Start of THE DATA

/-- A channel whose active descriptor sends to a window. -/
def sendsTo (s : State) (p : PTile) (c : Fin 8) (w : RemoteWin) : Bool :=
  match (chan s p c).active with
  | some r => (match remoteEntry s p r.desc with | some x => x.device = w.device && x.window = w.window | none => false)
  | none => false

/-- Every channel that waits on a window stops with WINDOW_CLOSED: one that has frames of it left to send (13 R433). -/
def stopWaiters (s : State) (w : RemoteWin) : State :=
  (List.finRange 72).foldl (fun s p => (List.finRange 8).foldl (fun s c =>
    match (chan s p c).active with
    | some r => if sendsTo s p c w && r.written < patTotal (dstPattern r.desc) && r.stopping = 0 then busError s p c cWindowClosed (dstPattern r.desc).addr none else s
    | none => s) s) s

/-- A window leaves the credit table, and the channels waiting on it stop (13 R433). -/
def dropRemote (s : State) (w : RemoteWin) : State :=
  let s := stopWaiters s w
  { s with beryl := { s.beryl with remote := s.beryl.remote.filter fun x => !(x.device = w.device && x.window = w.window) } }

/-- The first n frame lengths in flight of a channel are answered. -/
def answerFrames (s : State) (p : PTile) (c : Fin 8) (n : Nat) (ok : Bool) : State :=
  modRunOf s p c fun r => { r with
    inFlight := r.inFlight.drop n
    accepted := if ok then r.accepted + (r.inFlight.take n).foldl (· + ·) 0 else r.accepted
    effect := s.cycle }

/-- A reply to a frame of this part (13 R415, R430, R433, R437): 1 ACCEPTED, 2 ACCEPTED_NO_CREDIT, 3 WINDOW_CLOSED, 4 LINK_DOWN, 5 UNROUTABLE. -/
def takeReply (s : State) (r : BReply) : State :=
  let c : Fin 8 := ⟨r.tag % 8, by omega⟩
  let holder := holderOf s (r.tag / 8 % 64)
  let entry := match holder with
    | some p => (match (chan s p c).active with
      | some a => (match remoteEntry s p a.desc with
        | some e => if e.window = r.window % 64 then some e else none
        | none => none)
      | none => none)
    | none => none
  let entry := match entry with
    | some e => some e
    | none => s.beryl.remote.find? fun e => e.window = r.window % 64 && e.gen = r.window / 64
  let sending := match holder with | some p => (match (chan s p c).active with | some a => !a.inFlight.isEmpty | none => false) | none => false
  let answered (s : State) (ok : Bool) : State := match holder with | some p => if sending then answerFrames s p c r.count ok else s | none => s
  let stop (s : State) (code : Nat) : State :=
    match holder with
    | some p => (match (chan s p c).active with
      | some a => if sending && a.stopping = 0 then busError s p c code (dstPattern a.desc).addr none else s
      | none => s)
    | none => s
  if r.code = 1 then
    let s := answered s true
    match entry with
    | some e => { s with beryl := { s.beryl with remote := s.beryl.remote.map fun x => if x.device = e.device && x.window = e.window then { x with pool := x.pool + r.count } else x } }
    | none => s
  else if r.code = 2 then answered s true
  else if r.code = 3 then
    let s := stop (answered s false) cWindowClosed
    match entry with
    | some e => dropRemote s e
    | none => s
  else if r.code = 4 then stop (answered s false) cLinkDown
  else if r.code = 5 then stop (answered s false) cUnroutable
  else s

/-- A reply on its way: taken here, or kept for the next frame toward its device (13 R422). -/
def routeReply (s : State) (r : BReply) : State :=
  if r.code = 0 then s
  else if r.dst = deviceId s then takeReply s r
  else { s with beryl := { s.beryl with replies := pushReply s.beryl.replies r } }

/-- A reply in the header of a frame received: one for this part acts 40 ns after its last bit, any other goes on (13 R422, R424). -/
def replyArrives (s : State) (r : BReply) : State :=
  if r.code ≠ 0 && r.dst = deviceId s then { s with beryl := { s.beryl with replyIn := s.beryl.replyIn ++ [(s.cycle + 20, r)] } }
  else routeReply s r

/-! Link faults. -/

/-- A WRITE frame lost with its port: its SRC gets LINK_DOWN (13 R437). -/
def lostFrame (s : State) (f : BFrame) : State :=
  if f.kind = 1 then routeReply s { code := 4, dst := f.src, window := f.gen * 64 + f.window, tag := f.tag, count := 1 } else s

/-- A port enters DOWN: what it holds is dropped and answered with LINK_DOWN, a notification names the port, the code and the peer, and a part that follows ticks through it enters HOLDOVER (13 R437). -/
def portGoesDown (s : State) (n : Fin 4) (code : Nat) (lost : Bool) : State :=
  let p := bport s n
  let held := p.replay.filterMap (fun x => x.2.frame) ++ p.pass1.map (·.2) ++ p.pass0.map (·.2) ++ p.own ++ (s.beryl.writes.filter fun w => w.port = n).map (·.frame)
  let s := modBport s n fun _ => { lost := lost }
  let s := { s with beryl := { s.beryl with writes := s.beryl.writes.filter fun w => w.port ≠ n } }
  let s := roAdd s (oLinkDropped n.val) held.length
  let s := held.foldl lostFrame s
  let s := notify s code 4 n.val (leBytes 1 (roGet s (oLinkPeer n.val)))
  let route := ((cfgBytes s oBerylRoutes)[cfgNat s oTickMasterDevice]?).getD 0
  if cfgNat s oTickSource = 3 && s.ctrl.lock ≠ 0 && route.toNat % 4 = n.val then setLock s 3 else s

/-- BERYL_DOWN_LIMIT: training has not ended within down_limit, and the port enters DOWN (13 R418). -/
def execBerylDownLimit (n : Fin 4) (s : State) : Host.Outcome State Fault Refusal :=
  if (bport s n).state = 1 then .next (portGoesDown s n cLinkDown false) else .next s

/-- BERYL_LANE_SPARE: a lane with its threshold of parity errors in one second moves to the spare lane, once (13 R413, 15 R488). -/
def execBerylLaneSpare (n : Fin 4) (s : State) : Host.Outcome State Fault Refusal :=
  if roGet s (oLinkLaneSpared n.val) = 1 then .next s
  else .next (degrade (notify (roPut s (oLinkLaneSpared n.val) 1) cBerylLaneSpared 4 n.val) cBerylLaneSpared)

/-- LSIN_LOSS: every enabled port enters DOWN; one that is DOWN already stays so (13 R412). -/
def execLsinLoss (s : State) : Host.Outcome State Fault Refusal :=
  let s := notify (roPut s oBerylLaserOk 0) cBerylLaserLoss 0 0
  .next ((List.finRange 4).foldl (fun s n => if !cfgOn s (oLinkEnable n.val) then s
    else if (bport s n).state = 0 then modBport s n fun p => { p with lost := true }
    else portGoesDown s n cBerylLaserLoss true) s)

/-- An enabled port trains while light is present (13 R412, R419). -/
def startTraining (s : State) (n : Fin 4) : State :=
  if cfgOn s (oLinkEnable n.val) && roGet s oBerylLaserOk = 1 && (bport s n).state = 0 then modBport s n fun p => { p with state := 1, lost := false } else s

/-- LSIN_RESTORE: the light is back, and the ports start training again (13 R412). -/
def execLsinRestore (s : State) : Host.Outcome State Fault Refusal :=
  .next ((List.finRange 4).foldl startTraining (roPut s oBerylLaserOk 1))

/-- LINK_TRAINING_DONE: device ids are exchanged and the delay is measured; the port is UP, or DOWN when the peer reports the part's own id. A port that retrained sends its replay buffer again (13 R418, R419). -/
def execLinkTrainingDone (n : Fin 4) (peer : BitVec 8) (delay : BitVec 32) (loop_ : Bool) (s : State) : Host.Outcome State Fault Refusal :=
  if (bport s n).state ≠ 1 then .next s
  else
    let s := roPut (roPut s (oLinkPeer n.val) peer.toNat) (oLinkDelay n.val) delay.toNat
    if peer.toNat = deviceId s then .next (portGoesDown s n (if loop_ then cBerylSelfLoop else cBerylIdConflict) false)
    else
      let s := if (bport s n).replay.isEmpty then s else roAdd s (oLinkReplays n.val) 1
      .next (modBport s n fun p => { p with state := 2, resend := p.replay.map (·.2), replayRow := 0 })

End of THE DATA

**WHAT IS EXPECTED:** Where the word "roAdd" is present in a line of the listing, copy that line.

**PROBLEM SOLUTION:**
  let s := roAdd s (oLinkDropped n.val) held.length
      let s := if (bport s n).replay.isEmpty then s else roAdd s (oLinkReplays n.val) 1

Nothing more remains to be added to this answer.